Exercise
Throughout the listing that follows, find each line with the word "skeleton" and copy it.

◇ ◇ ◇ ◇ ◇ ◇ ◇

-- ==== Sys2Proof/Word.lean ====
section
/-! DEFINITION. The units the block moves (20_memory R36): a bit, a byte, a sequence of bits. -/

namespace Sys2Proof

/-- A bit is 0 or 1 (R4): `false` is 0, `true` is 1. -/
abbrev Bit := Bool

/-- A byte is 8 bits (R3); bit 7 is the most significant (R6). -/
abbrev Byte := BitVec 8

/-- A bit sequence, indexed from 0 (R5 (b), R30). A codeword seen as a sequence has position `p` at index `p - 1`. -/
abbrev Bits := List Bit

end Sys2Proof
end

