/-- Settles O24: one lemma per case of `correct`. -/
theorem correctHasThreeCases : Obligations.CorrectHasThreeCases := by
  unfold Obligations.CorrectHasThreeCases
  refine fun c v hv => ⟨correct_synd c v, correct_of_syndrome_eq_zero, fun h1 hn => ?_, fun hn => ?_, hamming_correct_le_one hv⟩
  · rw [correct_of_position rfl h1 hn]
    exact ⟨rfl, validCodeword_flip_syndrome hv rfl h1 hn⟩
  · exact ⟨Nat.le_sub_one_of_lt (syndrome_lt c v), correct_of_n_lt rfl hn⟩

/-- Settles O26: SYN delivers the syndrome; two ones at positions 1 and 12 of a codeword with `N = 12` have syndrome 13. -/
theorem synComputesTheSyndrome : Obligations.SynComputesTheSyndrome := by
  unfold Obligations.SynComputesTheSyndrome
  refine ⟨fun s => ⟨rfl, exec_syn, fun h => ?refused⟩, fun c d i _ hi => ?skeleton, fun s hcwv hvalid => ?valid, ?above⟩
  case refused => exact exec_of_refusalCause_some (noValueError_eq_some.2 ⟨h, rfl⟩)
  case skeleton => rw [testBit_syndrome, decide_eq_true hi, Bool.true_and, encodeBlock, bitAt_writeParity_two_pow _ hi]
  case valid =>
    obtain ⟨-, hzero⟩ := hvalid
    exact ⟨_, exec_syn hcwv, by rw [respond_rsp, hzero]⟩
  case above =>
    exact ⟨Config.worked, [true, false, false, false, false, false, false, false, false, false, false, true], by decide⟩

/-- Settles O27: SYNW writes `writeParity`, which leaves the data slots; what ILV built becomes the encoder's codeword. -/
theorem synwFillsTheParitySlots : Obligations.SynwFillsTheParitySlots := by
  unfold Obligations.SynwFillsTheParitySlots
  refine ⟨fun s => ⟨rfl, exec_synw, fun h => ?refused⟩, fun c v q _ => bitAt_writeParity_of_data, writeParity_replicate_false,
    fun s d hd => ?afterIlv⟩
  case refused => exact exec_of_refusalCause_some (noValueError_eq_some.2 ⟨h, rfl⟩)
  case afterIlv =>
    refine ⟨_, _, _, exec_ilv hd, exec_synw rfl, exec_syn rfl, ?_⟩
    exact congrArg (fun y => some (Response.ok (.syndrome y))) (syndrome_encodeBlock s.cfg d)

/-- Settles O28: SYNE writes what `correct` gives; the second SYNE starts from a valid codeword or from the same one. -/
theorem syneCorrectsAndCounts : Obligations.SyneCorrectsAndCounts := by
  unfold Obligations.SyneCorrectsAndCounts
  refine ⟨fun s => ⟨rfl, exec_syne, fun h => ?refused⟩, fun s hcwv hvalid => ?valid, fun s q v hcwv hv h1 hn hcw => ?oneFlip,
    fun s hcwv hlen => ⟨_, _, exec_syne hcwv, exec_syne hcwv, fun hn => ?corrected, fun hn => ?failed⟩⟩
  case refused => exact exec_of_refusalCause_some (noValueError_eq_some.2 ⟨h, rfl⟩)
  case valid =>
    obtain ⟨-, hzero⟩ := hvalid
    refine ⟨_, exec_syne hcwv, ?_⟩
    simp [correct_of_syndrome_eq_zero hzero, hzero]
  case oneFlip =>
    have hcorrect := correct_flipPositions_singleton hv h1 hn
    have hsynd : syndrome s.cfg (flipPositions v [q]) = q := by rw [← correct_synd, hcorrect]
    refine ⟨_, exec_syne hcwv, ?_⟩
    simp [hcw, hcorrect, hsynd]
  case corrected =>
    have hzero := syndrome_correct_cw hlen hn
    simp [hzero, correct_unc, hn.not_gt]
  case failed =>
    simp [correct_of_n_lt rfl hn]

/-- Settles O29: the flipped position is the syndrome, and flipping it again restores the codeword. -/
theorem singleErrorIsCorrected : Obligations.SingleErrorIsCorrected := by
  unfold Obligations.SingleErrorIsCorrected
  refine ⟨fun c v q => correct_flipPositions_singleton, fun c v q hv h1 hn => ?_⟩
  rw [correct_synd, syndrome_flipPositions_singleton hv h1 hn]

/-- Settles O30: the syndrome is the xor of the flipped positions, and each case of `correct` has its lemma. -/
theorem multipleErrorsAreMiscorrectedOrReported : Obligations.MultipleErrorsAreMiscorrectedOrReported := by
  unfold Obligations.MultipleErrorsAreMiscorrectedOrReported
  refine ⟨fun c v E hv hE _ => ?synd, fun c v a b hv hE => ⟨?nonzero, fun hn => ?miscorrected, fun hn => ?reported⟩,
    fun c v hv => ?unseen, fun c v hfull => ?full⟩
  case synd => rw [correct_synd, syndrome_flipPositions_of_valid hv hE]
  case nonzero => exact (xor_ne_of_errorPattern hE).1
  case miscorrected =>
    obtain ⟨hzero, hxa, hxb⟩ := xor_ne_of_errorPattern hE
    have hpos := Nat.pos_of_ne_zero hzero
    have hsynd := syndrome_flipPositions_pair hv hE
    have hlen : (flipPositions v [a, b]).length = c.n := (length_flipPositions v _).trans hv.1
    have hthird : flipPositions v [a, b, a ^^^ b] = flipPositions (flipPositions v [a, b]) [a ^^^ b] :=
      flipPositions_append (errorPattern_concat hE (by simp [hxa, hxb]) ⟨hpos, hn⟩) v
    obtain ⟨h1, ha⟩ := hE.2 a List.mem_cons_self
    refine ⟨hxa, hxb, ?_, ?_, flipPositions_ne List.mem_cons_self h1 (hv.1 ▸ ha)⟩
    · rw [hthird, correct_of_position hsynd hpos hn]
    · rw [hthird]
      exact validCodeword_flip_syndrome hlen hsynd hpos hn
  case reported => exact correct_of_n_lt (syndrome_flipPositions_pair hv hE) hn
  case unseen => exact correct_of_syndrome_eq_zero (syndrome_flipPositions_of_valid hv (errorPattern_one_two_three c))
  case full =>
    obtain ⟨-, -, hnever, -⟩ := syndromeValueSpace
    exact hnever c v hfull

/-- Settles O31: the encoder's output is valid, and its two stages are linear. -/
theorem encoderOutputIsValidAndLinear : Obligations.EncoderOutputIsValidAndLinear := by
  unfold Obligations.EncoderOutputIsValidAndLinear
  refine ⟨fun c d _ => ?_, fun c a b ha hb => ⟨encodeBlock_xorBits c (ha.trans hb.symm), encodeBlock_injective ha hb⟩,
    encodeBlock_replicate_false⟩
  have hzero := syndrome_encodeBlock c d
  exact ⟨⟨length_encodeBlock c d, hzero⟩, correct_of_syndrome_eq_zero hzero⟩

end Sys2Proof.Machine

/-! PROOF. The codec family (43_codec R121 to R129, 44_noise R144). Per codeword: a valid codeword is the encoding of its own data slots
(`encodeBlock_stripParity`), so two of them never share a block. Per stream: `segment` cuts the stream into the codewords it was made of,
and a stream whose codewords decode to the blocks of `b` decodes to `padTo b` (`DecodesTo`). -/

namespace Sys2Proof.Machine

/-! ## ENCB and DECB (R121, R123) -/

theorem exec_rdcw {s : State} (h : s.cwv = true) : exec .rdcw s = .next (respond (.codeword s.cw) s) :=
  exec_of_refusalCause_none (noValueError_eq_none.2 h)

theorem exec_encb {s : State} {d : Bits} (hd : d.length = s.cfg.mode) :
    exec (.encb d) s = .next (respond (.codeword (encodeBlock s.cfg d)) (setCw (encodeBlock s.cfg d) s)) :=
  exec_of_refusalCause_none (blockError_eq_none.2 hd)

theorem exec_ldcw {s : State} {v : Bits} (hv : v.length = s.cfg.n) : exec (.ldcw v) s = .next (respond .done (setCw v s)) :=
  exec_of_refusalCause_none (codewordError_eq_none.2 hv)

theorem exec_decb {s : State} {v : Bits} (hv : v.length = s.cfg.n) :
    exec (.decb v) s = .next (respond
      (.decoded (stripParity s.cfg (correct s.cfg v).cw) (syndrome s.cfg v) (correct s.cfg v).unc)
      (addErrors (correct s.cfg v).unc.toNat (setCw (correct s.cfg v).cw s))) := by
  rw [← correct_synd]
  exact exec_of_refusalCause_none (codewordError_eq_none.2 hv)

◇ ◇ ◇ ◇ ◇ ◇ ◇

The answer
  refine ⟨fun s => ⟨rfl, exec_syn, fun h => ?refused⟩, fun c d i _ hi => ?skeleton, fun s hcwv hvalid => ?valid, ?above⟩
  case skeleton => rw [testBit_syndrome, decide_eq_true hi, Bool.true_and, encodeBlock, bitAt_writeParity_two_pow _ hi]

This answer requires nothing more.